/-! `nvmLockOp` -/

@[simp] theorem nvmLockOp_rxbuf (s : State) : (nvmLockOp s).rxbuf = s.rxbuf := rfl
@[simp] theorem nvmLockOp_rxlen (s : State) : (nvmLockOp s).rxlen = s.rxlen := rfl
@[simp] theorem nvmLockOp_dstate (s : State) : (nvmLockOp s).dstate = s.dstate := rfl
@[simp] theorem nvmLockOp_cursor (s : State) : (nvmLockOp s).cursor = s.cursor := rfl
@[simp] theorem nvmLockOp_lstate (s : State) : (nvmLockOp s).lstate = s.lstate := rfl
@[simp] theorem nvmLockOp_eph (s : State) : (nvmLockOp s).eph = s.eph := rfl
@[simp] theorem nvmLockOp_nvm (s : State) : (nvmLockOp s).nvm = s.nvm := rfl
@[simp] theorem nvmLockOp_nvmLock (s : State) : (nvmLockOp s).nvmLock = true := rfl
@[simp] theorem nvmLockOp_nvmFlags (s : State) : (nvmLockOp s).nvmFlags = s.nvmFlags := rfl
@[simp] theorem nvmLockOp_cpuMsp (s : State) : (nvmLockOp s).cpuMsp = s.cpuMsp := rfl
@[simp] theorem nvmLockOp_cpuPc (s : State) : (nvmLockOp s).cpuPc = s.cpuPc := rfl
@[simp] theorem nvmLockOp_cpuImask (s : State) : (nvmLockOp s).cpuImask = s.cpuImask := rfl
@[simp] theorem nvmLockOp_cpuVtbase (s : State) : (nvmLockOp s).cpuVtbase = s.cpuVtbase := rfl
@[simp] theorem nvmLockOp_tmrEn (s : State) : (nvmLockOp s).tmrEn = s.tmrEn := rfl
@[simp] theorem nvmLockOp_tmrCnt (s : State) : (nvmLockOp s).tmrCnt = s.tmrCnt := rfl
@[simp] theorem nvmLockOp_wire (s : State) : (nvmLockOp s).wire = s.wire := rfl
@[simp] theorem nvmLockOp_tx (s : State) : (nvmLockOp s).tx = s.tx := rfl
@[simp] theorem nvmLockOp_sched (s : State) : (nvmLockOp s).sched = s.sched := rfl
@[simp] theorem nvmLockOp_draws (s : State) : (nvmLockOp s).draws = s.draws := rfl
@[simp] theorem nvmLockOp_ticks (s : State) : (nvmLockOp s).ticks = s.ticks := rfl

/-! `nvmClearFlags` -/

@[simp] theorem nvmClearFlags_rxbuf (s : State) : (nvmClearFlags s).rxbuf = s.rxbuf := rfl
@[simp] theorem nvmClearFlags_rxlen (s : State) : (nvmClearFlags s).rxlen = s.rxlen := rfl
@[simp] theorem nvmClearFlags_dstate (s : State) : (nvmClearFlags s).dstate = s.dstate := rfl
@[simp] theorem nvmClearFlags_cursor (s : State) : (nvmClearFlags s).cursor = s.cursor := rfl
@[simp] theorem nvmClearFlags_lstate (s : State) : (nvmClearFlags s).lstate = s.lstate := rfl
@[simp] theorem nvmClearFlags_eph (s : State) : (nvmClearFlags s).eph = s.eph := rfl
@[simp] theorem nvmClearFlags_nvm (s : State) : (nvmClearFlags s).nvm = s.nvm := rfl
@[simp] theorem nvmClearFlags_nvmLock (s : State) : (nvmClearFlags s).nvmLock = s.nvmLock := rfl
@[simp] theorem nvmClearFlags_nvmFlags (s : State) : (nvmClearFlags s).nvmFlags = [] := rfl
@[simp] theorem nvmClearFlags_cpuMsp (s : State) : (nvmClearFlags s).cpuMsp = s.cpuMsp := rfl
@[simp] theorem nvmClearFlags_cpuPc (s : State) : (nvmClearFlags s).cpuPc = s.cpuPc := rfl
@[simp] theorem nvmClearFlags_cpuImask (s : State) : (nvmClearFlags s).cpuImask = s.cpuImask := rfl
@[simp] theorem nvmClearFlags_cpuVtbase (s : State) : (nvmClearFlags s).cpuVtbase = s.cpuVtbase := rfl
@[simp] theorem nvmClearFlags_tmrEn (s : State) : (nvmClearFlags s).tmrEn = s.tmrEn := rfl
@[simp] theorem nvmClearFlags_tmrCnt (s : State) : (nvmClearFlags s).tmrCnt = s.tmrCnt := rfl
@[simp] theorem nvmClearFlags_wire (s : State) : (nvmClearFlags s).wire = s.wire := rfl
@[simp] theorem nvmClearFlags_tx (s : State) : (nvmClearFlags s).tx = s.tx := rfl
@[simp] theorem nvmClearFlags_sched (s : State) : (nvmClearFlags s).sched = s.sched := rfl
@[simp] theorem nvmClearFlags_draws (s : State) : (nvmClearFlags s).draws = s.draws := rfl
@[simp] theorem nvmClearFlags_ticks (s : State) : (nvmClearFlags s).ticks = s.ticks := rfl

/-! `nvmEraseSector` -/

@[simp] theorem nvmEraseSector_rxbuf (c : Config.Env) (r : Config.Region) (s : State) :
    (nvmEraseSector c r s).rxbuf = s.rxbuf := rfl
@[simp] theorem nvmEraseSector_rxlen (c : Config.Env) (r : Config.Region) (s : State) :
    (nvmEraseSector c r s).rxlen = s.rxlen := rfl
@[simp] theorem nvmEraseSector_dstate (c : Config.Env) (r : Config.Region) (s : State) :
    (nvmEraseSector c r s).dstate = s.dstate := rfl
@[simp] theorem nvmEraseSector_cursor (c : Config.Env) (r : Config.Region) (s : State) :
    (nvmEraseSector c r s).cursor = s.cursor := rfl
@[simp] theorem nvmEraseSector_lstate (c : Config.Env) (r : Config.Region) (s : State) :
    (nvmEraseSector c r s).lstate = s.lstate := rfl
@[simp] theorem nvmEraseSector_eph (c : Config.Env) (r : Config.Region) (s : State) :
    (nvmEraseSector c r s).eph = s.eph := rfl
@[simp] theorem nvmEraseSector_nvm (c : Config.Env) (r : Config.Region) (s : State) :
    (nvmEraseSector c r s).nvm = if s.nvmLock then s.nvm else erasedNvm c s.draws r s.nvm := rfl
@[simp] theorem nvmEraseSector_nvmLock (c : Config.Env) (r : Config.Region) (s : State) :
    (nvmEraseSector c r s).nvmLock = s.nvmLock := rfl
@[simp] theorem nvmEraseSector_nvmFlags (c : Config.Env) (r : Config.Region) (s : State) :
    (nvmEraseSector c r s).nvmFlags = if !s.nvmLock && c.nvmFail s.draws then unionFlags s.nvmFlags (c.anyFlags s.draws) else s.nvmFlags := rfl
@[simp] theorem nvmEraseSector_cpuMsp (c : Config.Env) (r : Config.Region) (s : State) :
    (nvmEraseSector c r s).cpuMsp = s.cpuMsp := rfl
@[simp] theorem nvmEraseSector_cpuPc (c : Config.Env) (r : Config.Region) (s : State) :
    (nvmEraseSector c r s).cpuPc = s.cpuPc := rfl
@[simp] theorem nvmEraseSector_cpuImask (c : Config.Env) (r : Config.Region) (s : State) :
    (nvmEraseSector c r s).cpuImask = s.cpuImask := rfl
@[simp] theorem nvmEraseSector_cpuVtbase (c : Config.Env) (r : Config.Region) (s : State) :
    (nvmEraseSector c r s).cpuVtbase = s.cpuVtbase := rfl
@[simp] theorem nvmEraseSector_tmrEn (c : Config.Env) (r : Config.Region) (s : State) :
    (nvmEraseSector c r s).tmrEn = s.tmrEn := rfl
@[simp] theorem nvmEraseSector_tmrCnt (c : Config.Env) (r : Config.Region) (s : State) :
    (nvmEraseSector c r s).tmrCnt = s.tmrCnt := rfl
@[simp] theorem nvmEraseSector_wire (c : Config.Env) (r : Config.Region) (s : State) :
    (nvmEraseSector c r s).wire = s.wire := rfl
@[simp] theorem nvmEraseSector_tx (c : Config.Env) (r : Config.Region) (s : State) :
    (nvmEraseSector c r s).tx = s.tx := rfl
@[simp] theorem nvmEraseSector_sched (c : Config.Env) (r : Config.Region) (s : State) :
    (nvmEraseSector c r s).sched = s.sched := rfl
@[simp] theorem nvmEraseSector_draws (c : Config.Env) (r : Config.Region) (s : State) :
    (nvmEraseSector c r s).draws = s.draws + 1 := rfl
@[simp] theorem nvmEraseSector_ticks (c : Config.Env) (r : Config.Region) (s : State) :
    (nvmEraseSector c r s).ticks = s.ticks := rfl

/-! `nvmProgramWord` -/

@[simp] theorem nvmProgramWord_rxbuf (c : Config.Env) (a w : Word) (s : State) :
    (nvmProgramWord c a w s).rxbuf = s.rxbuf := rfl
@[simp] theorem nvmProgramWord_rxlen (c : Config.Env) (a w : Word) (s : State) :
    (nvmProgramWord c a w s).rxlen = s.rxlen := rfl
@[simp] theorem nvmProgramWord_dstate (c : Config.Env) (a w : Word) (s : State) :
    (nvmProgramWord c a w s).dstate = s.dstate := rfl
@[simp] theorem nvmProgramWord_cursor (c : Config.Env) (a w : Word) (s : State) :
    (nvmProgramWord c a w s).cursor = s.cursor := rfl
@[simp] theorem nvmProgramWord_lstate (c : Config.Env) (a w : Word) (s : State) :
    (nvmProgramWord c a w s).lstate = s.lstate := rfl
@[simp] theorem nvmProgramWord_eph (c : Config.Env) (a w : Word) (s : State) :
    (nvmProgramWord c a w s).eph = s.eph := rfl
@[simp] theorem nvmProgramWord_nvm (c : Config.Env) (a w : Word) (s : State) :
    (nvmProgramWord c a w s).nvm = if s.nvmLock then s.nvm else programmedNvm c s.draws a.toNat w s.nvm := rfl
@[simp] theorem nvmProgramWord_nvmLock (c : Config.Env) (a w : Word) (s : State) :
    (nvmProgramWord c a w s).nvmLock = s.nvmLock := rfl
@[simp] theorem nvmProgramWord_nvmFlags (c : Config.Env) (a w : Word) (s : State) :
    (nvmProgramWord c a w s).nvmFlags = if !s.nvmLock && programMayFlag c s.draws a.toNat w s.nvm then
      unionFlags s.nvmFlags (c.anyFlags s.draws) else s.nvmFlags := rfl
@[simp] theorem nvmProgramWord_cpuMsp (c : Config.Env) (a w : Word) (s : State) :
    (nvmProgramWord c a w s).cpuMsp = s.cpuMsp := rfl
@[simp] theorem nvmProgramWord_cpuPc (c : Config.Env) (a w : Word) (s : State) :
    (nvmProgramWord c a w s).cpuPc = s.cpuPc := rfl
@[simp] theorem nvmProgramWord_cpuImask (c : Config.Env) (a w : Word) (s : State) :
    (nvmProgramWord c a w s).cpuImask = s.cpuImask := rfl
@[simp] theorem nvmProgramWord_cpuVtbase (c : Config.Env) (a w : Word) (s : State) :
    (nvmProgramWord c a w s).cpuVtbase = s.cpuVtbase := rfl
@[simp] theorem nvmProgramWord_tmrEn (c : Config.Env) (a w : Word) (s : State) :
    (nvmProgramWord c a w s).tmrEn = s.tmrEn := rfl
@[simp] theorem nvmProgramWord_tmrCnt (c : Config.Env) (a w : Word) (s : State) :
    (nvmProgramWord c a w s).tmrCnt = s.tmrCnt := rfl
@[simp] theorem nvmProgramWord_wire (c : Config.Env) (a w : Word) (s : State) :
    (nvmProgramWord c a w s).wire = s.wire := rfl
@[simp] theorem nvmProgramWord_tx (c : Config.Env) (a w : Word) (s : State) :
    (nvmProgramWord c a w s).tx = s.tx := rfl
@[simp] theorem nvmProgramWord_sched (c : Config.Env) (a w : Word) (s : State) :
    (nvmProgramWord c a w s).sched = s.sched := rfl
@[simp] theorem nvmProgramWord_draws (c : Config.Env) (a w : Word) (s : State) :
    (nvmProgramWord c a w s).draws = s.draws + 1 := rfl
@[simp] theorem nvmProgramWord_ticks (c : Config.Env) (a w : Word) (s : State) :
    (nvmProgramWord c a w s).ticks = s.ticks := rfl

# To do
An exact copy of the lines above between the line holding "s).nvmFlags = s.nvmFlags := rfl" and the line holding "(nvmClearFlags s).rxlen = s.rxlen := rfl", inclusive, is the whole answer.

# Response for this exercise
@[simp] theorem nvmLockOp_nvmFlags (s : State) : (nvmLockOp s).nvmFlags = s.nvmFlags := rfl
@[simp] theorem nvmLockOp_cpuMsp (s : State) : (nvmLockOp s).cpuMsp = s.cpuMsp := rfl
@[simp] theorem nvmLockOp_cpuPc (s : State) : (nvmLockOp s).cpuPc = s.cpuPc := rfl
@[simp] theorem nvmLockOp_cpuImask (s : State) : (nvmLockOp s).cpuImask = s.cpuImask := rfl
@[simp] theorem nvmLockOp_cpuVtbase (s : State) : (nvmLockOp s).cpuVtbase = s.cpuVtbase := rfl
@[simp] theorem nvmLockOp_tmrEn (s : State) : (nvmLockOp s).tmrEn = s.tmrEn := rfl
@[simp] theorem nvmLockOp_tmrCnt (s : State) : (nvmLockOp s).tmrCnt = s.tmrCnt := rfl
@[simp] theorem nvmLockOp_wire (s : State) : (nvmLockOp s).wire = s.wire := rfl
@[simp] theorem nvmLockOp_tx (s : State) : (nvmLockOp s).tx = s.tx := rfl
@[simp] theorem nvmLockOp_sched (s : State) : (nvmLockOp s).sched = s.sched := rfl
@[simp] theorem nvmLockOp_draws (s : State) : (nvmLockOp s).draws = s.draws := rfl
@[simp] theorem nvmLockOp_ticks (s : State) : (nvmLockOp s).ticks = s.ticks := rfl

/-! `nvmClearFlags` -/

@[simp] theorem nvmClearFlags_rxbuf (s : State) : (nvmClearFlags s).rxbuf = s.rxbuf := rfl
@[simp] theorem nvmClearFlags_rxlen (s : State) : (nvmClearFlags s).rxlen = s.rxlen := rfl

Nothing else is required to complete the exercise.